── Supplied material
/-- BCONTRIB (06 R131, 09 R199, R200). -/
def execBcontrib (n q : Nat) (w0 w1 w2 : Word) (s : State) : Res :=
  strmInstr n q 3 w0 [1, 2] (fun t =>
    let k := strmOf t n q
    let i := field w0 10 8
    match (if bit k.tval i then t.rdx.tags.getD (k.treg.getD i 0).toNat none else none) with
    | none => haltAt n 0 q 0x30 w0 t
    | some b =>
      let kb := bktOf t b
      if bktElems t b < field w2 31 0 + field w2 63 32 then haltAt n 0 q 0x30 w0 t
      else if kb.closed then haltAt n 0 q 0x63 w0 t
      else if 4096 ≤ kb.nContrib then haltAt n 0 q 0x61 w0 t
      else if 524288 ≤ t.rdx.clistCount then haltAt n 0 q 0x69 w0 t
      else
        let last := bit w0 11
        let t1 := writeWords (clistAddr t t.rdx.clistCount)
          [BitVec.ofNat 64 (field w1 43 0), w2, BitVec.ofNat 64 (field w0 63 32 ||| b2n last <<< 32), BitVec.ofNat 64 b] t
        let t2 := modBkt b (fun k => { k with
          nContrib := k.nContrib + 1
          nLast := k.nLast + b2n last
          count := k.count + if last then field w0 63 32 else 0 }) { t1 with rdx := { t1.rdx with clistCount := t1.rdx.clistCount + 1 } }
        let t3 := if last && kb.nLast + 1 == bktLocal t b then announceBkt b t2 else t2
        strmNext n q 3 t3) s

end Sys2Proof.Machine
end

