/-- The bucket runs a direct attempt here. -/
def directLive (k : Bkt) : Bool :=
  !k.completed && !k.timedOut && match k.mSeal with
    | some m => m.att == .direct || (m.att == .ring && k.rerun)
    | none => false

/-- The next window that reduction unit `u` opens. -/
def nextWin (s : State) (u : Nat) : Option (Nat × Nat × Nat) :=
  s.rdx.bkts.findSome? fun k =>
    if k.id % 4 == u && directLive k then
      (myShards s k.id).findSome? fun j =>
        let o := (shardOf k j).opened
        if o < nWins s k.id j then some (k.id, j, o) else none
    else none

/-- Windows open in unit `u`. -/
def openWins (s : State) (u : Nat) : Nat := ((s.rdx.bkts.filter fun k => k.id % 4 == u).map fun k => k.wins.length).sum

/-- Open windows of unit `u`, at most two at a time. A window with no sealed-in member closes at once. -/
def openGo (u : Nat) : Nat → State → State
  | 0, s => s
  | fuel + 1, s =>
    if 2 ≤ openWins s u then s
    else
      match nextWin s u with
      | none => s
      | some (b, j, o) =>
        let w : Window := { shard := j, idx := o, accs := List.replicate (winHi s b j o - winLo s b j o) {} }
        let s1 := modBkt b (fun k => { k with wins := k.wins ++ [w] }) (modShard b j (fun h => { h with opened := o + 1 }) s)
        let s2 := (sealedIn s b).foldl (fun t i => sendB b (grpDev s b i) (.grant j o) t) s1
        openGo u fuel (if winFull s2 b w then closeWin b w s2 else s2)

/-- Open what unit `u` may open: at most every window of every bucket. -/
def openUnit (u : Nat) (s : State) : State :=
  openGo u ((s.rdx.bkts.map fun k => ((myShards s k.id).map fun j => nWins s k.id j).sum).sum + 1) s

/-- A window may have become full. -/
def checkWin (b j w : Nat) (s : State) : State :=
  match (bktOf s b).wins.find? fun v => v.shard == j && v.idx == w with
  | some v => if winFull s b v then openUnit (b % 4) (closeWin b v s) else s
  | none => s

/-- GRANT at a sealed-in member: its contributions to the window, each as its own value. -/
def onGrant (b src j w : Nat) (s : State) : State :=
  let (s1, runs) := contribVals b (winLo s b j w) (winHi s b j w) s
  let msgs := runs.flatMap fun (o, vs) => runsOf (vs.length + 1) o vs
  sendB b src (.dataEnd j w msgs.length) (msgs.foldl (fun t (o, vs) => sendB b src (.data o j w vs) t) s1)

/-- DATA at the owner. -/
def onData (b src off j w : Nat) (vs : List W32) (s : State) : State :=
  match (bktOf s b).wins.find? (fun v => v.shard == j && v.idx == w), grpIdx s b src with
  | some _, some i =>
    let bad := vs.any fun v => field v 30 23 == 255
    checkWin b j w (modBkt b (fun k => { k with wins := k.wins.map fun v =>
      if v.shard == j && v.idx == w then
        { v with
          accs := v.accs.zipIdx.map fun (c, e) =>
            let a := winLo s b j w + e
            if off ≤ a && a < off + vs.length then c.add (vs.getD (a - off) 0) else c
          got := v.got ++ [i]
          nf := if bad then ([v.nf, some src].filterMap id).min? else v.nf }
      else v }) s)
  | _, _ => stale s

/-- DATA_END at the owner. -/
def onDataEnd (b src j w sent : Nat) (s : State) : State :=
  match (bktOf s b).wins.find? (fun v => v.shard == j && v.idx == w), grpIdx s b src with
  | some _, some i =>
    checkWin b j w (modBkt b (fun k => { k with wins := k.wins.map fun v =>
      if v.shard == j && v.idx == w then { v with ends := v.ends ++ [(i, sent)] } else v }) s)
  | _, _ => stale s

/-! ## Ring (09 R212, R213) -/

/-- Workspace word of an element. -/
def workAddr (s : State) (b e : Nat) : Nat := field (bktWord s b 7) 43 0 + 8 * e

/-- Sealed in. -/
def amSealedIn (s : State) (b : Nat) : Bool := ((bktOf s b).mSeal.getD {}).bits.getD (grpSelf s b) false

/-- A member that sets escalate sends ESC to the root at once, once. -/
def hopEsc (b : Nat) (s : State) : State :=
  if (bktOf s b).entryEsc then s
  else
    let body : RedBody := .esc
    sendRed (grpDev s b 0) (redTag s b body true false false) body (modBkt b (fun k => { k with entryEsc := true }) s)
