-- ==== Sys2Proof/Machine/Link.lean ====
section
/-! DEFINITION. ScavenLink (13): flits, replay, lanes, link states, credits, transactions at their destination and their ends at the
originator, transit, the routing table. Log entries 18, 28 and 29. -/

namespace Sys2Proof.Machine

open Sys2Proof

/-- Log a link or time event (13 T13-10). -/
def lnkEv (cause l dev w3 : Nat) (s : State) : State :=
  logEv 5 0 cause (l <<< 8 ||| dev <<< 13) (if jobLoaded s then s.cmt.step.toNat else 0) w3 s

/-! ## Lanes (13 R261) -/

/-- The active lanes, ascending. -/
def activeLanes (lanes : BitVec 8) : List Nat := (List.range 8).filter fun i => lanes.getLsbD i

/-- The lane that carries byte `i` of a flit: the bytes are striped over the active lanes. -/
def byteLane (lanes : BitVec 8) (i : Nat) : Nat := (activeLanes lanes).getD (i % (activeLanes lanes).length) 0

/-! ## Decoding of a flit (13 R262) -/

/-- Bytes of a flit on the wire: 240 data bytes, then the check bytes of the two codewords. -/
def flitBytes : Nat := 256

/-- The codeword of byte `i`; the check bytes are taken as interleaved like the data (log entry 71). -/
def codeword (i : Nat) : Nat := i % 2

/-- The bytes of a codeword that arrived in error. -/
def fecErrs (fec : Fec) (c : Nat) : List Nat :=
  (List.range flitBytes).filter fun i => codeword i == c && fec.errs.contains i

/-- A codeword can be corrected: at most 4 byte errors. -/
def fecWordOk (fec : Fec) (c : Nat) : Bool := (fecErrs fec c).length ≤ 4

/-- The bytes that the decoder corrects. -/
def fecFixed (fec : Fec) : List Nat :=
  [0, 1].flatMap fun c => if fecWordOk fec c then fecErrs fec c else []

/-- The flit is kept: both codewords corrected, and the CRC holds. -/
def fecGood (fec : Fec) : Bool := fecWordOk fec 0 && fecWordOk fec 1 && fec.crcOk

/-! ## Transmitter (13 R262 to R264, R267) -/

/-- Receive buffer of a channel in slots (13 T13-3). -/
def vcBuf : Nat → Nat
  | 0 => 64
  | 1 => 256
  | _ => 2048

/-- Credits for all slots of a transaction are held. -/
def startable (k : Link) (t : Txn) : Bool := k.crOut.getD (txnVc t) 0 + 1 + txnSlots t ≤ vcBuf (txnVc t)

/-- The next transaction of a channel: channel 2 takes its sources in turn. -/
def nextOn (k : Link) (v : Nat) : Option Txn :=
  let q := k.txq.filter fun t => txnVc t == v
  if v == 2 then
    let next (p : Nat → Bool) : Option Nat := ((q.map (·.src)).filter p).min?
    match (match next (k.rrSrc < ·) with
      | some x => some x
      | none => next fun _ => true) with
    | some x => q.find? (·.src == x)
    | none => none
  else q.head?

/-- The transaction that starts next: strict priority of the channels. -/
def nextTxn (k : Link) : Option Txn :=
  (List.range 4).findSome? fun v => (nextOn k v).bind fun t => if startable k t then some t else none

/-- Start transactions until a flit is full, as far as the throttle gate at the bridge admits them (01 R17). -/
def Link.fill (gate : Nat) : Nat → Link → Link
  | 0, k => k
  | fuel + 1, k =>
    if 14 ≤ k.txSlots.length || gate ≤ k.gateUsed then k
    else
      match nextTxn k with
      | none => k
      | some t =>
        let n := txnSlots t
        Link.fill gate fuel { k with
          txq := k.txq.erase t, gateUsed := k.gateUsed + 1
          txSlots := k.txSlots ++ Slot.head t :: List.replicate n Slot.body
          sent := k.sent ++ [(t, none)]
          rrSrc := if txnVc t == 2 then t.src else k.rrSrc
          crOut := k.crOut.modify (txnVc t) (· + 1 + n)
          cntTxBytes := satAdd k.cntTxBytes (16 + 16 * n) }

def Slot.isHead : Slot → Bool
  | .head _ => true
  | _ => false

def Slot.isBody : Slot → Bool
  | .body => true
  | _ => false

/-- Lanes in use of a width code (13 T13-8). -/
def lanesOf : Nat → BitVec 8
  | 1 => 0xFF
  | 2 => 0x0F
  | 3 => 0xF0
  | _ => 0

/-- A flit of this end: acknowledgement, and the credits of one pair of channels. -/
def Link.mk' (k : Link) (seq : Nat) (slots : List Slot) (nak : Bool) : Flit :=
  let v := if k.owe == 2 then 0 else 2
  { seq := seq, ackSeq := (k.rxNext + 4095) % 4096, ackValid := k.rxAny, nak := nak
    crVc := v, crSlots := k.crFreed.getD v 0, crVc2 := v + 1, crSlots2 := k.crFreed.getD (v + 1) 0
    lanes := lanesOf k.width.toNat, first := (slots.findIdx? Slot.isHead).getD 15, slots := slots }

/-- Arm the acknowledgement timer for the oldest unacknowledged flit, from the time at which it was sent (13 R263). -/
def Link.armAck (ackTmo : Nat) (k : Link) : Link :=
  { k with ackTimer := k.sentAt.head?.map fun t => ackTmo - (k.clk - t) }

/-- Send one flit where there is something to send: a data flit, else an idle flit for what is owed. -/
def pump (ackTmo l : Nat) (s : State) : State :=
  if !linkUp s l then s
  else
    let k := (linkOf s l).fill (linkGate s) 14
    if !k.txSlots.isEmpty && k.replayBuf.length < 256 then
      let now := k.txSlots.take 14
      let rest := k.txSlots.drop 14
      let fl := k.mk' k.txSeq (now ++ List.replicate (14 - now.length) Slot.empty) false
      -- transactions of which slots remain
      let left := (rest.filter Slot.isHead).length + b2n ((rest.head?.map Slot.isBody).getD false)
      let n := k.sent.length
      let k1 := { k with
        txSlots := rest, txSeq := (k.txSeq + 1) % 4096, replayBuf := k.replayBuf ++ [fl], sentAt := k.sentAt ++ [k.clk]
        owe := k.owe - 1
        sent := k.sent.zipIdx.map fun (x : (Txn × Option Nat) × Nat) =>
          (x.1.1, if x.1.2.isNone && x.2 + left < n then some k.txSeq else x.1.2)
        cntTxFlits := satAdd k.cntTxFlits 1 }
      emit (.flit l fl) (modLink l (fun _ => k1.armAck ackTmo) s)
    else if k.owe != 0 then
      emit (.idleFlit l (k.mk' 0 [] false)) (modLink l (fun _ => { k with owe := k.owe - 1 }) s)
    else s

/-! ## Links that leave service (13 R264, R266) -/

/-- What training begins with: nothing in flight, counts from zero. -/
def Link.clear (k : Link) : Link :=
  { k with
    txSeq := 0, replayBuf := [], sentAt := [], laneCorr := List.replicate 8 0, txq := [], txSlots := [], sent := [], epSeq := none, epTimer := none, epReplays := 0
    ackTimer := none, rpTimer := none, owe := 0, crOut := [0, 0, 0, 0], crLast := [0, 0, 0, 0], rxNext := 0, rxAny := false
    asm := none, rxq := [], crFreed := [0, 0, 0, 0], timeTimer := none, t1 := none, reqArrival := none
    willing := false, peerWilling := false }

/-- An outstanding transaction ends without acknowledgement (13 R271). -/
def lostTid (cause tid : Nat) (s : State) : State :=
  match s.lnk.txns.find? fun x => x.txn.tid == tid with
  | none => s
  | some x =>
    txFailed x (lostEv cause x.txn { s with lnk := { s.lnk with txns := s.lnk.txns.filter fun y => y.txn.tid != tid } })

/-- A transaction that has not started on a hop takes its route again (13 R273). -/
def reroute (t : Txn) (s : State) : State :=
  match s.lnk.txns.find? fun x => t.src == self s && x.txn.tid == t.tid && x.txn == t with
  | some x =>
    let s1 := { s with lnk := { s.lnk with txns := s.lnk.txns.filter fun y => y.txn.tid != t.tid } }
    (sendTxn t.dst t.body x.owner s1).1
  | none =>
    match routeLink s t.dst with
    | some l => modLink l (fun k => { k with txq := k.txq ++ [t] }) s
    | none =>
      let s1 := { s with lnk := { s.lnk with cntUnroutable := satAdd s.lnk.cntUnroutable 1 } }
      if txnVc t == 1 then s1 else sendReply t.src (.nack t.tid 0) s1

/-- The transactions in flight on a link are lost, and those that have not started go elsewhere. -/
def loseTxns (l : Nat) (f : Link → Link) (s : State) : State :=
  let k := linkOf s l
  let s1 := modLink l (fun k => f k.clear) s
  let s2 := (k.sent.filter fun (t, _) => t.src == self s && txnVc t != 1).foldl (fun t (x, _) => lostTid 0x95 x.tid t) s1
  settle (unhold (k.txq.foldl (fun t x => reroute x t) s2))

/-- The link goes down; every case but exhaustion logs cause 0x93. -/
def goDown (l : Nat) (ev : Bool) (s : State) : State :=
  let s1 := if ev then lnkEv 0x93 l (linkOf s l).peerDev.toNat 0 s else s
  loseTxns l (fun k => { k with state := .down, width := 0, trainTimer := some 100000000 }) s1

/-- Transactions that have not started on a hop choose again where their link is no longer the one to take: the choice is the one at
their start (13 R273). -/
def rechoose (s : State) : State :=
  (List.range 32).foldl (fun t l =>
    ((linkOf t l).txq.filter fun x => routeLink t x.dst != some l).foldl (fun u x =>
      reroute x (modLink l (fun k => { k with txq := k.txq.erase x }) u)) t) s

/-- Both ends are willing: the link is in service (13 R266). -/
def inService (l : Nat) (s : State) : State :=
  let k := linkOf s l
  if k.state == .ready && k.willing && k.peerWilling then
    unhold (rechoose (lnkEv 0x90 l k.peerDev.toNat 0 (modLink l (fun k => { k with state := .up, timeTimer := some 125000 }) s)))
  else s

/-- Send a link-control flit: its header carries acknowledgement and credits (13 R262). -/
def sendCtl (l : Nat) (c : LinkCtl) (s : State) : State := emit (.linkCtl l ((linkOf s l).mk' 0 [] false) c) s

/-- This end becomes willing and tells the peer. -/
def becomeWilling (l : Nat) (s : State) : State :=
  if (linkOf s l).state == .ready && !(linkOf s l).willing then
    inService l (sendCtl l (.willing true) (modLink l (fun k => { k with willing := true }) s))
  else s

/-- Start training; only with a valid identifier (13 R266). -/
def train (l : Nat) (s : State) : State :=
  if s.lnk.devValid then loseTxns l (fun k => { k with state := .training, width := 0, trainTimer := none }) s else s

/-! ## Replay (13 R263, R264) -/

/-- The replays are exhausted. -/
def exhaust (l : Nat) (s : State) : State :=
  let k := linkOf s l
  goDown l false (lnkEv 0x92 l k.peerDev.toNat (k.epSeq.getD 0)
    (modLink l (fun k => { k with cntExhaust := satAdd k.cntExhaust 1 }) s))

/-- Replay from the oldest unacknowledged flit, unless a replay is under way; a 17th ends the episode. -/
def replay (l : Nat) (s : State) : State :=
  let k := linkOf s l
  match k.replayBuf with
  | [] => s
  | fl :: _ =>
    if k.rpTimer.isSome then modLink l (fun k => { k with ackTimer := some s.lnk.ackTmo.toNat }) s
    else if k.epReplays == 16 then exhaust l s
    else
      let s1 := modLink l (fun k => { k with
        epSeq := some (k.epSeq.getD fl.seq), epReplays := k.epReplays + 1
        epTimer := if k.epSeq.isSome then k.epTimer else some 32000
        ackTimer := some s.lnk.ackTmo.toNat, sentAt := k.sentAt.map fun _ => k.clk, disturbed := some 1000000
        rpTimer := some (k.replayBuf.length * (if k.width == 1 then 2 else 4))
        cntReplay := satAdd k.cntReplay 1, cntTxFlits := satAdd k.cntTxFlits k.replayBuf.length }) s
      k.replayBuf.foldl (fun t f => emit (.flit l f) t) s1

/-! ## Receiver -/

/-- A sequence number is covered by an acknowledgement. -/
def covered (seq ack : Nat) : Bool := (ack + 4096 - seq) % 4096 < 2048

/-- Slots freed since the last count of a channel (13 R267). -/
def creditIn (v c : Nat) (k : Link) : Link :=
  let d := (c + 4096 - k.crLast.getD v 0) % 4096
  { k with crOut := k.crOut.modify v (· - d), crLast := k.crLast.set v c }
────
## Description of the task
In the entries above, find the line with "go elsewhere. -/" and the line with "let s1 := modLink l (fun k => f k.clear) s", then restate word for word both of them and every line between, with nothing more.

## Exercise output
/-- The transactions in flight on a link are lost, and those that have not started go elsewhere. -/
def loseTxns (l : Nat) (f : Link → Link) (s : State) : State :=
  let k := linkOf s l
  let s1 := modLink l (fun k => f k.clear) s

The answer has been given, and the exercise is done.